By on September 6, 2004

…how about a $4,200 Alienware 4.2GHz gaming machine? An article on C-Net has details about the overclocked and liquid-cooled Pentium 4 Area-51 ALX desktop, which looks like it belongs on Captain Proton’s spaceship.

It could also be mistaken for a 1950’s-era toaster. Somebody ought to fill Alienware in on the fact that good design costs no more than bad design. And producing professional looking hardware — like the Apple G5 PowerMac — is probably less expensive than all the cheesy plastic eye candy.



  1. Yeah, it’s cool. But would it still look cool after having it sit on your desk for a week? a month? a year? It’s a look that will grow tired after a while.

    The blue and white G3’s and the G4’s were a bit over the top — I’ve never been too thrilled with their looks. But the G5’s simple and elegant design is something that doesn’t take getting used to, and will stand the test of time. Mine should be on my desk in a week or so. (insert huge grin here)

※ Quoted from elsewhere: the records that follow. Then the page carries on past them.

-- ==== Sys2Proof/Machine/Encoder.lean ====
section
/-!
DEFINITION. The segment encoder on the host port: ENCODE (41_segment_encoder.md).
-/

namespace Sys2Proof.Machine

/-- ENCODE(c) (R80): writes nothing and returns the segment byte. -/
def execEncode (c : Byte) (s : State) : Host.Outcome State Fault Refusal :=
  s.accept (.encode c) none id fun t => .segment (t.encodeCode c)

end Sys2Proof.Machine
end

  2. That price-tag isn’t about the looks. Okay, maybe it’s a little about looks. But if you dig into alienware a little more closely, you’ll find that it’s really about having hand built computers custom built with top of the line components and hand-tweaked drivers and software.

    Alienware markets to hardcore gamers. Gamers like a nice looking box, but more than that, they like the fastest thing available to man. How many other manufacturers do you know that are using the kind of components found in these things, adding water cooling systems, and then overclocking and testing each machine to make sure it meets various performance and stability requirements?

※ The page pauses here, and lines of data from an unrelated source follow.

/-- WRITEALL as the display shows it, when every byte is acknowledged and ACMD is 0xC0 (R44, R69, R121 to R127): from a
settled bus the reference receiver decodes the pad events back into the four encoded bytes, position by position,
AUTO mode, and the brightness of DCTRL. It rests on the model's choices of how an unwritten line is heard (entry 4) and
how long an acknowledgement is pulled (entry 6). An ACMD other than 0xC0 is left out here; the frames it gives are those
of WriteallSendsThreeFrames. -/
def Obligations.WriteallIsShown : Prop :=
  ∀ (s : State) (d0 d1 d2 d3 : Byte), Ready s → Settled s.bus → s.acmd = 0xC0 →
    s.dctrl.extractLsb' 3 5 = 0b10001#5 → (∀ a ∈ upcoming 7 s.bus, a = .low) →
    ∃ t, exec (.writeall d0 d1 d2 d3) s = .next t ∧ Settled t.bus ∧
      t.bus.rx = { s.bus.rx with
        mode := .auto
        ram := #v[encodeCode s.params s.point d0, encodeCode s.params s.point d1,
          encodeCode s.params s.point d2, encodeCode s.params s.point d3]
        dispOn := true
        dispBright := s.dctrl.extractLsb' 0 3
        inFrame := false
        bits := []
        bytes := []
        seenClk := .high
        seenDio := .high }

/-- WRITEONE as the display shows it, when every byte is acknowledged: the addressed position takes the encoded byte and
the other three keep theirs. It rests on the model's choices of how an unwritten line is heard (entry 4) and how long an
acknowledgement is pulled (entry 6). -/
def Obligations.WriteoneIsShown : Prop :=
  ∀ (s : State) (pos d : Byte), Ready s → Settled s.bus → pos ≤ 3 →
    s.dctrl.extractLsb' 3 5 = 0b10001#5 → (∀ a ∈ upcoming 4 s.bus, a = .low) →
    ∃ t, exec (.writeone pos d) s = .next t ∧ Settled t.bus ∧
      t.bus.rx = { s.bus.rx with
        mode := .fixed
        ram := s.bus.rx.ram.setIfInBounds pos.toNat (encodeCode s.params s.point d)
        dispOn := true
        dispBright := s.dctrl.extractLsb' 0 3
        inFrame := false
        bits := []
        bytes := []
        seenClk := .high
        seenDio := .high }

/-- DISPNUM of an in-range value as the display shows it, when every byte is acknowledged: the four low decimal digits,
or three and the minus glyph, blanks to the left, POINT in every position. It rests on the model's choices of entries 4
and 6. Out-of-range and non-finite values are left out here; their frames are those of DispnumRendersNumber. -/
def Obligations.DispnumIsShown : Prop :=
  ∀ (s : State) (q : Rat) (dp : Byte) (minus : Bool), Ready s → Settled s.bus → dp = 0 ∨ dp = 2 →
    rounded q dp ≤ 2 ^ (s.params.hostIntBits - 1) - 1 →
    s.dctrl.extractLsb' 3 5 = 0b10001#5 → (∀ a ∈ upcoming 16 s.bus, a = .low) →
    ∃ t, exec (.dispnum (.finite q) dp minus) s = .next t ∧ Settled t.bus ∧
      t.bus.rx.mode = .fixed ∧ t.bus.rx.dispOn = true ∧ t.bus.rx.dispBright = s.dctrl.extractLsb' 0 3 ∧
      t.bus.rx.ram = #v[
        encodeCode s.params (dp = 2 : Bool)
          (if minus = true ∧ q < 0 then Config.minusCode else numeralCode (rounded q dp) 3),
        encodeCode s.params (dp = 2 : Bool) (numeralCode (rounded q dp) 2),
        encodeCode s.params (dp = 2 : Bool) (numeralCode (rounded q dp) 1),
        encodeCode s.params (dp = 2 : Bool) (numeralCode (rounded q dp) 0)]

/-- The block does not depend on the reference receiver (R3, R120): with another receiver on the bus every instruction
has the same outcome, but for the receiver. -/
def Obligations.BlockDoesNotReadReceiver : Prop :=
  ∀ (i : Instr) (s : State) (rx rx₀ : Receiver),
    mapNext (withReceiver rx₀) (exec i (withReceiver rx s)) = mapNext (withReceiver rx₀) (exec i s)

/-! ### Refusals -/

/-- R110, R112. The refusal reported is the first of: an unknown opcode; construction (missing, or done already); the
operand check. A refused operation changes nothing but the marks. -/
def Obligations.RefusalsInOrder : Prop :=
  (∀ (s : State) (o : HostOp) (rest : List Presented), s.seq = .idle → s.host = .op o :: rest →
    (o.op = 0x00 ∨ (0x0A ≤ o.op ∧ o.op ≤ 0x0F) ∨ 0x15 ≤ o.op) →
    step s = refusedWith { s with host := rest } .unknownOp (.op o)) ∧
  (∀ (s : State) (i : Instr), s.seq = .idle → i.isHostOp = true → s.constructed = false →
    (∀ clk dio, i ≠ .construct clk dio) → exec i s = refusedWith s .unconstructed (encode i)) ∧
  (∀ (s : State) (clk dio : PinId), s.seq = .idle → s.constructed = true →
    exec (.construct clk dio) s = refusedWith s .alreadyConstructed (encode (.construct clk dio))) ∧
  (∀ (s : State) (i : Instr), s.seq = .idle → i.isHostOp = true → i.wellFormed = false →
    ((∃ clk dio, i = .construct clk dio) ↔ s.constructed = false) →
    ∃ r, exec i s = refusedWith s r (encode i) ∧
      ((r = .samePin ∧ ∃ p, i = .construct p p) ∨ (r = .brightnessRange ∧ ∃ b d a, i = .configure b d a ∧ b > 7) ∨
       (r = .positionRange ∧ ∃ p d, i = .writeone p d ∧ p > 3) ∨
       (r = .decimalPlaces ∧ ∃ v dp m, i = .dispnum v dp m ∧ dp ≠ 0 ∧ dp ≠ 2)))

/-- R109. A refusal changes nothing but the marks, and records the code of its reason, 1 to 7, and the operation as
presented; no later step clears it. -/
def Obligations.RefusalsRecordCodeAndOperation : Prop :=
  (∀ s : State, s.seq = .idle →
    (∀ o rest, s.host = .op o :: rest → (o.op = 0x00 ∨ (0x0A ≤ o.op ∧ o.op ≤ 0x0F) ∨ 0x15 ≤ o.op) →
      RecordsRefusal { s with host := rest } 1 (.op o) (step s)) ∧
    (∀ i : Instr, i.isHostOp = true → (∀ clk dio, i ≠ .construct clk dio) → s.constructed = false →
      RecordsRefusal s 2 (encode i) (exec i s)) ∧
    (∀ clk dio, s.constructed = true →
      RecordsRefusal s 3 (encode (.construct clk dio)) (exec (.construct clk dio) s)) ∧
    (∀ pin, s.constructed = false →
      RecordsRefusal s 4 (encode (.construct pin pin)) (exec (.construct pin pin) s)) ∧
    (∀ b dcmd acmd, s.constructed = true → b > 7 →
      RecordsRefusal s 5 (encode (.configure b dcmd acmd)) (exec (.configure b dcmd acmd) s)) ∧
    (∀ pos d, s.constructed = true → pos > 3 →
      RecordsRefusal s 6 (encode (.writeone pos d)) (exec (.writeone pos d) s)) ∧
    (∀ value dp minus, s.constructed = true → dp ≠ 0 → dp ≠ 2 →
      RecordsRefusal s 7 (encode (.dispnum value dp minus)) (exec (.dispnum value dp minus) s))) ∧
  ∀ s t : State, step s = .next t → s.marks.map Mark.value <+: t.marks.map Mark.value

/-- R111. Nothing else is refused: on a ready block every operation with admitted operands completes without a mark,
whatever its codes, its number, its text, and the environment's answers. -/
def Obligations.AdmittedOperationsAreNotRefused : Prop :=
  ∀ (i : Instr) (s : State), Ready s → i.isHostOp = true → i.wellFormed = true →
    (∀ clk dio, i ≠ .construct clk dio) → ∃ t, exec i s = .next t ∧ t.marks = s.marks ∧ t.seq = .idle

/-- A host operation presented during another has no step: the fault `overlap` (R136, U18; the model's form, entry 9). -/
def Obligations.OverlappingOperationFaults : Prop :=
  ∀ (s : State) (i op : Instr), s.seq = .busy op → i.isHostOp = true → exec i s = .fault .overlap

/-- The codes of the refusal reasons are the seven of R109: no step from an idle machine stops with a fault, and it
stops with a refusal only on an operand list of another shape than its opcode's (R57; entry 10). -/
def Obligations.IdleMachineAlwaysSteps : Prop :=
  ∀ s : State, s.seq = .idle →
    (∃ t, step s = .next t) ∨
      (∃ o rest, s.host = .op o :: rest ∧ decode (.op o) = .error .operandShape ∧ step s = .refused .operandShape)

/-! ### Decoding and the step -/

/-- Decoding what an instruction presents gives the instruction back, for every instruction and every operand. -/
def Obligations.DecodeOfEncode : Prop :=
  ∀ i : Instr, decode (encode i) = .ok i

    This is basically the machine a hard-core (wealthy) gamer would build himself, but without all the headaches that go with doing it yourself. It’s not for everyone, to be sure, but you can’t accurately accuse them of charging high prices simply for the funky cases. After all, is your G5 overclocked and watercooled to make sure you can squeeze every last clock-cycle out of your hardware?

  3. I’ve never viewed a computer as anything other than a means to an end. Mac users are a curious bunch; many of them view their computer case as an end, a piece of art or an object with esthetic value. Soon Apple will be putting their designs in wind tunnels and such. Many home built PC enthusiasts are the same way (with different esthetics).

    For me they’re all, Mac included, small variations of ugly metal or plastic boxes best kept under the desk so as not to clutter my workspace. Hopefully, what the computer actually does will serve my creative interests.

  4. you can get a computer with the same hardware as an alienware system for about 1000 dollars less if you shop around

  5. It is not very difficult to build a computer. Even a computer with parts like an Alienware. It’s really just a lot of hype. You could build a computer with the exact same parts and a custom case that looks a lot better for thousands less than the Area-51.

  6. Agreed with the two above. Take for example, this british company site that builds custom systems: – There’s no controversy about the power one is able to impliment into their desired machine with this sort of hardware fitted…and into some particular modish cases for the those that fancy the looks. Furthermore, there’s no contention in the amount cash you’ll keep in your wallet by purchasing through other businesses like this.

    Alienware, is somewhat loosely analogous with Nike and Moschino etc; it’s the kind of gear that’s suitable for people that are more… logo orientated. The money you could save through buying elsewhere, could go towards some extra juicy hardware within the shell.